I'll reiterate: Relationships are about compromise -- ask anyone who’s ever been in one. But, we cannot overlook this one key truth: Compromise must be a team effort.

The downward turn in the movie is when Steele is crying on the phone and can’t tell anyone why. She is alienated from her friends, her family, even herself, because she has become submissive in life, not just in the sex chamber.

In a relationship that requires her full attention, she is desperately unhappy and psychologically trapped. She not only obeyed, she also sacrificed.

She sacrifices happiness, freedom, voice, agency and relationships — all for a sexual deviant and emotional tyrant.

His small advances toward “normalcy” are marginal compared to the life changes she arranges to please him. This uneven submissiveness sparks feelings of emptiness, loneliness and discontent.

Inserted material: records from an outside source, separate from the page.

/-- R29, R59, R139, R168: an IDLE admin unit fetches the 64 bytes at base + 64 × head when head and tail differ; the fetch arbiter
does so for the stream it chooses, whose latch becomes FETCHING, and its next choice starts after that stream. A read asked for
is issued at once, under the read limit, with bus mastering enabled and the link up; otherwise it waits behind the others (log 8).
A fetch that its rule does not allow changes nothing (log 2). -/
def Obligations.FetchesReadTheRecordAtTheHead : Prop :=
  ∀ (s : State) (i : StreamId) (r : Ring),
    (s.ring.admin = some r → s.port.part = .attached → s.admin = .idle → r.head ≠ r.tail →
      exec .adminFetch s = .next { s with
        admin := .fetching, port := s.port.askRead .admin (r.base + BitVec.ofNat 64 (64 * r.head)) 64 }) ∧
    (s.ring.admin = some r → s.admin ≠ .idle ∨ r.head = r.tail → exec .adminFetch s = .next s) ∧
    (s.fetchChoice = some i → (s.stream i).ring = some r →
      exec .recordFetch s = .next
        { s.setStream i { s.stream i with latch := .fetching r.head } with
          intake := { s.intake with
            fetchRead := some { stream := i, index := r.head, dropped := false }, fetchNext := i + 1 }
          port := s.port.askRead .fetch (r.base + BitVec.ofNat 64 (64 * r.head)) 64 }) ∧
    (s.fetchChoice = none → exec .recordFetch s = .next s) ∧
    ∀ (p : Port) (who : Requester) (addr : BitVec 64) (len : Nat), who ≠ .attach → p.askRead who addr len =
      if p.busMaster = true ∧ p.linkUp = true then
        { p with
          outstanding := p.outstanding ++ [{ id := p.nextId, who := who, addr := addr, len := len
                                             limit := p.readLimit.getD 0, got := List.replicate len none, lost := false }]
          nextId := p.nextId + 1
          sent := p.sent ++ [.readRequest p.nextId addr len] }
      else { p with waiting := p.waiting ++ [.read who addr len] }

/-! ## Admin commands -/

/-- R30: the checks in their order. An unknown code gives BAD_KIND; then a stream number above 3 gives BAD_STREAM; then a
stream (and lane) state in which the command is not taken gives STATE; then a bad field or reserved byte gives BAD_FIELD. The
command leaves the admin unit, the admin head moves past it (R29), its completion is offered with extra 0, and nothing else
changes. A row that does not take the fetched record changes nothing (log 2); which row takes an unknown action is log 4. The
fields are good for each code but that of CONFIGURE_STREAM exactly when the reserved bytes are zero, an action is 0 or 1, and
a result address is a multiple of 64. -/
def Obligations.RefusedCommandsChangeNothingElse : Prop :=
  (∀ bs : List Byte,
    let code : Nat := (byteAt bs 0).toNat
    let zero (a b : Nat) : Prop := ∀ k, a ≤ k → k < b → byteAt bs k = 0#8
    (code = 0x11 → (fieldsGood bs = true ↔ zero 2 4 ∧ zero 10 64)) ∧
    (code = 0x12 ∨ code = 0x13 ∨ code = 0x14 → (fieldsGood bs = true ↔ zero 2 4 ∧ zero 8 64)) ∧
    (code = 0x15 ∨ code = 0x16 → (fieldsGood bs = true ↔ zero 2 4 ∧ zero 9 64 ∧ (byteAt bs 8).toNat ≤ 1)) ∧
    (code = 0x17 → (fieldsGood bs = true ↔ zero 2 4 ∧ zero 16 64 ∧ (le64 bs 8).toNat % 64 = 0))) ∧
  ∀ (s : State) (bs : List Byte) (n : Nat) (r : Ring), s.HasCommand bs n r →
    (rowTakes bs = .unknownCommand → exec .unknownCommand s = .next (s.answered bs n r .badKind 0#32)) ∧
    (rowTakes bs ≠ .unknownCommand → 4 ≤ (byteAt bs 1).toNat →
      exec (rowTakes bs) s = .next (s.answered bs n r .badStream 0#32)) ∧
    (∀ i : StreamId, rowTakes bs ≠ .unknownCommand → (byteAt bs 1).toNat = i.val →
      (takenFor (byteAt bs 0) (s.stream i) (s.lane i) = false →
        exec (rowTakes bs) s = .next (s.answered bs n r .state 0#32)) ∧
      (takenFor (byteAt bs 0) (s.stream i) (s.lane i) = true → fieldsGood bs = false →
        exec (rowTakes bs) s = .next (s.answered bs n r .badField 0#32))) ∧
    ∀ c ∈ [Instr.unknownCommand, .configureStream, .startStream, .stopStream, .abortStream, .releaseStream,
        .clearStreamResume, .clearStreamSkipBand, .clearLaneResend, .clearLaneSkip, .queryStream],
      c ≠ rowTakes bs → exec c s = .next s

/-- R1, R33, R34: a CONFIGURE_STREAM whose fields are in range is refused with QUOTA_SMALL when its quota is below window × P,
then with POOL_OVERCOMMIT when it and the other streams' quotas exceed 64; otherwise the stream is READY with the new
configuration and ring, its numbering 0, no mark, no halt information and no skip band. The fields are in range exactly within
R33's table, the reserved bytes zero. -/
def Obligations.ConfigureStreamMakesTheStreamReady : Prop :=
  (∀ bs : List Byte, byteAt bs 0 = 0x10#8 → (fieldsGood bs = true ↔
    let num (k : Nat) : Nat := (byteAt bs k).toNat
    let wide (k : Nat) : Nat := (le16 bs k).toNat
    (∀ k, (2 ≤ k ∧ k < 4) ∨ k = 25 ∨ k = 33 ∨ (36 ≤ k ∧ k < 64) → byteAt bs k = 0#8) ∧
    (le64 bs 8).toNat % 64 = 0 ∧ (∃ e, 4 ≤ e ∧ e ≤ 12 ∧ wide 16 = 2 ^ e) ∧
    (32 ≤ wide 18 ∧ wide 18 ≤ 16384 ∧ wide 18 % 32 = 0) ∧ (1 ≤ wide 20 ∧ wide 20 ≤ 256) ∧ (num 22 = 1 ∨ num 22 = 2) ∧
    (1 ≤ num 23 ∧ num 23 ≤ 64) ∧ (1 ≤ num 24 ∧ num 24 ≤ 4) ∧ (wide 26 = 256 ∨ wide 26 = 512 ∨ wide 26 = 1024) ∧
    (2 ≤ wide 28 ∧ wide 28 ≤ 500) ∧ (1 ≤ num 30 ∧ num 30 ≤ 15) ∧ 1 ≤ num 31 ∧ 1 ≤ num 32 ∧ wide 34 ≤ 10000)) ∧
  ∀ (s : State) (i : StreamId) (bs : List Byte) (n : Nat) (r : Ring), s.Taken 0x10#8 i bs n r →
    let c : StreamCfg :=
      { width := (le16 bs 18).toNat, height := (le16 bs 20).toNat, depth := (byteAt bs 22).toNat
        quota := (byteAt bs 23).toNat, window := (byteAt bs 24).toNat, chunkSize := (le16 bs 26).toNat
        replyLimit := (le16 bs 28).toNat, resendLimit := (byteAt bs 30).toNat, waitInterval := (byteAt bs 31).toNat
        waitLimit := (byteAt bs 32).toNat, starveLimit := (le16 bs 34).toNat }
    let pages : Nat := (c.width * c.depth / 8 * c.height + 32767) / 32768
    let others : Nat := (s.setStream i Stream.initial).quotaSum
    (c.quota < c.window * pages → exec .configureStream s = .next (s.answered bs n r .quotaSmall 0#32)) ∧
    (c.window * pages ≤ c.quota → 64 < others + c.quota →
      exec .configureStream s = .next (s.answered bs n r .poolOvercommit 0#32)) ∧
    (c.window * pages ≤ c.quota → others + c.quota ≤ 64 →
      exec .configureStream s = .next ((s.setStream i
        { s.stream i with
          st := .ready, ret := none, cfg := some c
          ring := some { base := le64 bs 8, size := (le16 bs 16).toNat, head := 0, tail := 0 }
          halt := none, skip := none, dstop := (s.stream i).dstop.filter fun d => d.due.isSome
          nextOpen := 0#16, nextEmit := 0#16, marks := [] }).answered bs n r .ok 0#32))

/-- R36, R106, R121, R137: START_STREAM makes a READY stream RUNNING from the first band number it carries, and its lane SYNCING
with fresh working parameters, no exchange, counters 0 and no starved band. -/
def Obligations.StartStreamRunsTheStreamAndItsLane : Prop :=
  ∀ (s : State) (i : StreamId) (bs : List Byte) (n : Nat) (r : Ring) (c : StreamCfg), s.Taken 0x11#8 i bs n r →
    (s.stream i).cfg = some c →
    exec .startStream s = .next (((s.setStream i
      { s.stream i with
        st := .running, ret := none, halt := none, skip := none
        dstop := (s.stream i).dstop.filter fun d => d.due.isSome
        nextOpen := le16 bs 8, nextEmit := le16 bs 8, marks := [] }).setLane i
      { (s.lane i).quiet with
        state := .syncing
        params := some { chunkSize := c.chunkSize, replyLimit := c.replyLimit, resendLimit := c.resendLimit
                         waitInterval := c.waitInterval, waitLimit := c.waitLimit, starveLimit := c.starveLimit }
        resendCount := 0, waitCount := 0, progress := none, starved := none, stale := 0, bad := 0, resent := 0 }).answered
      bs n r .ok 0#32)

She stays because it’s exciting for a while, and eventually, she falls in love with him. But, as intoxicating as love is, there is never just cause to be emotionally thrashed and wounded.

You are a person, as valid as everyone else, and it is unfair to set aside your needs to please someone who will not do the same for you.

If nothing else, though, it’s encouraging that even the stars are disgusted by the love story. Maybe if Freud were still around, we’d understand why such a sick story has engrossed millions of people worldwide.

Or, maybe, it’s better we don’t know.